WHAT THE EXERCISE ASKS: Exactly the lines from the start of the data through the line containing "operands, one or two" should be output, with both ends kept and nothing added.

MATERIAL TO PROCESS:

-- ==== Sys2Proof/Tests/Slice0.lean ====
section
/-! SUPPORT. Small tests: words and records written out from the spec's encodings, ill-formed operands, one or two
vectors of spec/95_test_vectors.md per operation, and for each obligation with hypotheses a witness that meets them. -/

namespace Sys2Proof.Tests

open Sys2Proof.Machine

/-- The state after reset with 64 banks (the model's reset) and with 32 banks. -/
def s64 : State := State.reset
def s32 : State := State.resetWith { defaultConfig with banks := .banks32 } defaultResetParams

/-- A state whose encoder operations never fail. -/
def sAlloc : State := State.resetWith { defaultConfig with allocCanFail := false } defaultResetParams

/-- A pixel with red `k`: the colour tables of the tests name their index. -/
def tint (k : Nat) : Rgb := ⟨BitVec.ofNat 8 k, 0, 0⟩

/-- A scene with the colours of `tint` (vector V-VID-7 before its COMPOSE): border 2, one bitmap byte and one attribute in
each of two cells. -/
def scene : State := { State.resetWith { defaultConfig with
    borderColour := Vector.ofFn fun i => tint (100 + i.val)
    baseColour := Vector.ofFn fun i => tint i.val } defaultResetParams with
  border := 2
  ram := [(81920, 0x80), (82177, 0x40), (88064, 0x47), (88065, 0xB1)] }

/-- The next state, where there is one. -/
def after (i : Instr) (s : State) : Option State :=
  match exec i s with
  | .next t => some t
  | .fault _ => none
  | .refused _ => none

/-- One item of the next state. -/
def got {α : Type} (i : Instr) (s : State) (f : State → α) : Option α := (after i s).map f

/-! ### Well-formedness: each check refuses a term -/

/-- The check of STORED_BLOCK on data of a given length, so that no long list is evaluated. -/
theorem storedBlock_check {data : List Byte} {n : Nat} (h : data.length = n) :
    (Instr.storedBlock true data).wellFormed = decide (n ≤ 65535) := by
  subst h; rfl

theorem pngChunk_check {data : List Byte} {n : Nat} (h : data.length = n) :
    (Instr.pngChunk typeIend data).wellFormed = decide (n < 2 ^ 31) := by
  subst h; rfl

theorem test_wellFormed_storedBlock :
    (Instr.storedBlock true (List.replicate 65536 0)).wellFormed = false ∧
    (Instr.storedBlock true (List.replicate 65535 0)).wellFormed = true :=
  ⟨(storedBlock_check List.length_replicate).trans (by decide), (storedBlock_check List.length_replicate).trans (by decide)⟩

theorem test_wellFormed_pngChunk : (Instr.pngChunk typeIend (List.replicate (2 ^ 31) 0)).wellFormed = false :=
  (pngChunk_check List.length_replicate).trans (by decide)

/-- V-PNG-6, and a palette of the wrong length. -/
theorem test_wellFormed_pngEncode :
    (Instr.pngEncode 0 5 [] (List.replicate 256 0) 0).wellFormed = false ∧
    (Instr.pngEncode 2 2 [0, 1, 2] (List.replicate 256 0) 0).wellFormed = false ∧
    (Instr.pngEncode 1 1 [0] (List.replicate 255 0) 0).wellFormed = false ∧
    (Instr.pngEncode 1 1 [0] (List.replicate 256 0) 0).wellFormed = true := by decide +kernel

theorem test_wellFormed_nimWrite :
    (Instr.nimWrite 2 2 [0, 1, 2]).wellFormed = false ∧ (Instr.nimWrite 0 7 []).wellFormed = true := by decide

/-- Every unconditional row of the port map is no OUT.NONE; a paging port may be one. -/
theorem test_wellFormed_outNone :
    (Instr.outNone 0x12FE 0).wellFormed = false ∧ (Instr.outNone 0x123B 0).wellFormed = false ∧
    (Instr.outNone 0x243B 0).wellFormed = false ∧ (Instr.outNone 0x253B 0).wellFormed = false ∧
    (Instr.outNone 0x303B 0).wellFormed = false ∧ (Instr.outNone 0x7FFD 0).wellFormed = true := by decide

/-! ### Decoding: port words bit by bit (30_encoding.md R94), then a record of each kind -/

theorem test_decode_words :
    decodeTableWord 16 0b1010010111111110 = some (.outBorder 0b10100101 0) ∧
    decodeTableWord 16 0b0111111111111101 = some (.outPagelo 0) ∧
    decodeTableWord 16 0b1101111111111101 = some (.outPagehi 0) ∧
    decodeTableWord 16 0b0001001000111011 = some (.outL2ctrl 0) ∧
    decodeTableWord 16 0b0010010000111011 = some (.outRegsel 0) ∧
    decodeTableWord 16 0b0010010100111011 = some (.outRegdataNone 0) ∧
    decodeTableWord 16 0b0011000000111011 = some (.outRsvd 0) ∧
    decodeTableWord 16 0b0001001000110100 = some (.outNone 0x1234 0) := by decide

/-- With the data byte above the port number, and a word that does not fit. -/
theorem test_decode_data :
    decodeTableWord 24 0b000010110001001000111011 = some (.outL2ctrl 0x0B) ∧
    decodeTableWord 16 0b000010110001001000111011 = none := by decide

/-- The data port by the latched register, the paging ports without the 1MB map (30_encoding.md R95). -/
theorem test_decode_context :
    decode ⟨true, true, 0x12⟩ ⟨.out, [.num 0x253B, .num 9]⟩ = .ok (.outRegdata12 9) ∧
    decode ⟨true, true, 0x13⟩ ⟨.out, [.num 0x253B, .num 9]⟩ = .ok (.outRegdata13 9) ∧
    decode ⟨true, true, 0x14⟩ ⟨.out, [.num 0x253B, .num 9]⟩ = .ok (.outRegdata14 9) ∧
    decode ⟨true, false, 0x14⟩ ⟨.out, [.num 0x253B, .num 9]⟩ = .ok (.outRegdataNone 9) ∧
    decode ⟨false, true, 0⟩ ⟨.out, [.num 0xDFFD, .num 1]⟩ = .ok (.outNone 0xDFFD 1) := by decide

theorem test_decode_memory :
    decode resetCtx ⟨.xlat, [.num 0x4000, .num 1]⟩ = .ok (.xlat 0x4000 true) ∧
    decode resetCtx ⟨.rdb, [.num 0x4000]⟩ = .ok (.rdb 0x4000) ∧
    decode resetCtx ⟨.wrb, [.num 0x4000, .num 0x55]⟩ = .ok (.wrb 0x4000 0x55) ∧
    decode resetCtx ⟨.rdbk, [.num 37, .num 0x10]⟩ = .ok (.rdbk 37 0x10) ∧
    decode resetCtx ⟨.wrbk, [.num 37, .num 0x10, .num 0x42]⟩ = .ok (.wrbk 37 0x10 0x42) ∧
    decode resetCtx ⟨.rdw, [.num 0x7FFF]⟩ = .ok (.rdw 0x7FFF) ∧
    decode resetCtx ⟨.wrw, [.num 0x7FFF, .num 0xBEEF]⟩ = .ok (.wrw 0x7FFF 0xBEEF) ∧
    decode resetCtx ⟨.bulkwr, [.num 0x3FFE, .bytes [1, 2]]⟩ = .ok (.bulkwr 0x3FFE [1, 2]) ∧
    decode resetCtx ⟨.bulkwrbk, [.num 8, .num 16384, .bytes []]⟩ = .ok (.bulkwrbk 8 16384 []) := by decide

theorem test_decode_ports_video :
    decode resetCtx ⟨.inp, [.num 0x253B]⟩ = .ok (.inp 0x253B) ∧
    decode resetCtx ⟨.writereg, [.num 0x12, .num 9]⟩ = .ok (.writereg 0x12 9) ∧
    decode resetCtx ⟨.readreg, [.num 0x13]⟩ = .ok (.readreg 0x13) ∧
    decode resetCtx ⟨.renderbase, []⟩ = .ok .renderbase ∧
    decode resetCtx ⟨.renderlayer2, []⟩ = .ok .renderlayer2 ∧
    decode resetCtx ⟨.compose, []⟩ = .ok .compose ∧
    decode resetCtx ⟨.tick, []⟩ = .ok .tick ∧
    decode resetCtx ⟨.ackredraw, []⟩ = .ok .ackredraw := by decide

theorem test_decode_codecs :
    decode resetCtx ⟨.crcInit, []⟩ = .ok .crcInit ∧
    decode resetCtx ⟨.crcByte, [.num 0x61]⟩ = .ok (.crcByte 0x61) ∧
    decode resetCtx ⟨.crcFinal, []⟩ = .ok .crcFinal ∧
    decode resetCtx ⟨.crc32, [.bytes [0x61]]⟩ = .ok (.crc32 [0x61]) ∧
    decode resetCtx ⟨.adlerInit, []⟩ = .ok .adlerInit ∧
    decode resetCtx ⟨.adlerByte, [.num 0x61]⟩ = .ok (.adlerByte 0x61) ∧
    decode resetCtx ⟨.adlerFinal, []⟩ = .ok .adlerFinal ∧
    decode resetCtx ⟨.adler32, [.bytes [0x61]]⟩ = .ok (.adler32 [0x61]) ∧
    decode resetCtx ⟨.storedBlock, [.num 0, .bytes [0x61]]⟩ = .ok (.storedBlock false [0x61]) ∧
    decode resetCtx ⟨.storedStream, [.bytes [0x61]]⟩ = .ok (.storedStream [0x61]) ∧
    decode resetCtx ⟨.zlibWrap, [.bytes [0x61]]⟩ = .ok (.zlibWrap [0x61]) ∧
    decode resetCtx ⟨.pngChunk, [.bytes [0x49, 0x45, 0x4E, 0x44], .bytes []]⟩ = .ok (.pngChunk typeIend []) ∧
    decode resetCtx ⟨.pngEncode, [.num 1, .num 1, .bytes [0xE0], .bytes [7], .num 0xE3]⟩ =
      .ok (.pngEncode 1 1 [0xE0] [7] 0xE3) ∧
    decode resetCtx ⟨.nimWrite, [.num 3, .num 2, .bytes [9]]⟩ = .ok (.nimWrite 3 2 [9]) ∧
    decode resetCtx ⟨.nimRead, [.bytes [0, 0]]⟩ = .ok (.nimRead [0, 0]) := by decide

/-- A number too wide, a missing operand, one too many, the wrong sort, a chunk type of three bytes: rejected by name. -/
theorem test_decode_rejects :
    decode resetCtx ⟨.rdb, [.num 65536]⟩ = .error (.operandsDoNotFit .rdb) ∧
    decode resetCtx ⟨.wrb, [.num 0]⟩ = .error (.operandsDoNotFit .wrb) ∧
    decode resetCtx ⟨.tick, [.num 0]⟩ = .error (.operandsDoNotFit .tick) ∧
    decode resetCtx ⟨.crc32, [.num 0]⟩ = .error (.operandsDoNotFit .crc32) ∧
    decode resetCtx ⟨.xlat, [.num 0, .num 2]⟩ = .error (.operandsDoNotFit .xlat) ∧
    decode resetCtx ⟨.pngChunk, [.bytes [1, 2, 3], .bytes []]⟩ = .error (.operandsDoNotFit .pngChunk) := by decide

/-- `decodeTableWord` decodes in the context of the state after reset. -/
theorem test_resetCtx : resetCtx = State.reset.decodeCtx := rfl

/-- A placed word is what the next step runs, with its data byte. -/
theorem test_withFetchWord :
    step (s64.withFetchWord 16 0x303B) = exec (.outRsvd 0) s64 ∧
    step (s64.withFetchWord 24 0x0300FE) = exec (.outBorder 0 3) s64 := ⟨rfl, rfl⟩

/-! ### Memory (95_test_vectors.md section 2) -/

/-- V-MEM-1 -/
theorem test_xlat : got (.xlat 0x8123 false) s32 (·.result) = some (.location ⟨2, 0x0123⟩) ∧
    got (.xlat 0xFFFF false) s32 (·.result) = some (.location ⟨0, 0x3FFF⟩) := by decide

/-- V-MEM-17: the redirect bank wraps with 32 banks and not with 64; V-MEM-16: the next slot is not redirected. -/
theorem test_xlat_redirect :
    got (.xlat 0x4000 true) { s32 with bankStart := 31, subBank := 3, write0Enable := true } (·.result) =
      some (.location ⟨2, 0⟩) ∧
    got (.xlat 0x4000 true) { s64 with bankStart := 31, subBank := 3, write0Enable := true } (·.result) =
      some (.location ⟨34, 0⟩) ∧
    got (.xlat 0x8000 true) { s64 with bankStart := 31, write0Enable := true } (·.result) =
      some (.location ⟨2, 0⟩) := by decide

/-- V-MEM-3: RAM[5][0] is key 5 * 16384. -/
theorem test_rdb : got (.rdb 0x4000) { s32 with ram := [(81920, 0x7E)] } (·.result) = some (.byte 0x7E) := by decide

/-- V-MEM-4, and that writing 0 removes the byte. -/
theorem test_wrb : got (.wrb 0xC005 0x99) s32 (·.ram) = some [(5, 0x99)] ∧
    got (.wrb 0xC005 0) { s32 with ram := [(5, 0x99)] } (·.ram) = some [] := by decide

/-- V-MEM-5, V-MEM-6 -/
theorem test_rdbk : got (.rdbk 37 0x4010) { s32 with ram := [(81936, 0x42)] } (·.result) = some (.byte 0x42) ∧
    got (.rdbk 5 0x10) { s64 with ram := [(606224, 0x42)] } (·.result) = some (.byte 0) := by decide

/-- V-MEM-6: bank 37 is bank 5 of 32, and its own of 64. -/
theorem test_wrbk : got (.wrbk 37 0x10 0x42) s32 (·.ram) = some [(81936, 0x42)] ∧
    got (.wrbk 37 0x10 0x42) s64 (·.ram) = some [(606224, 0x42)] := by decide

ANSWER SECTION:
-- ==== Sys2Proof/Tests/Slice0.lean ====
section
/-! SUPPORT. Small tests: words and records written out from the spec's encodings, ill-formed operands, one or two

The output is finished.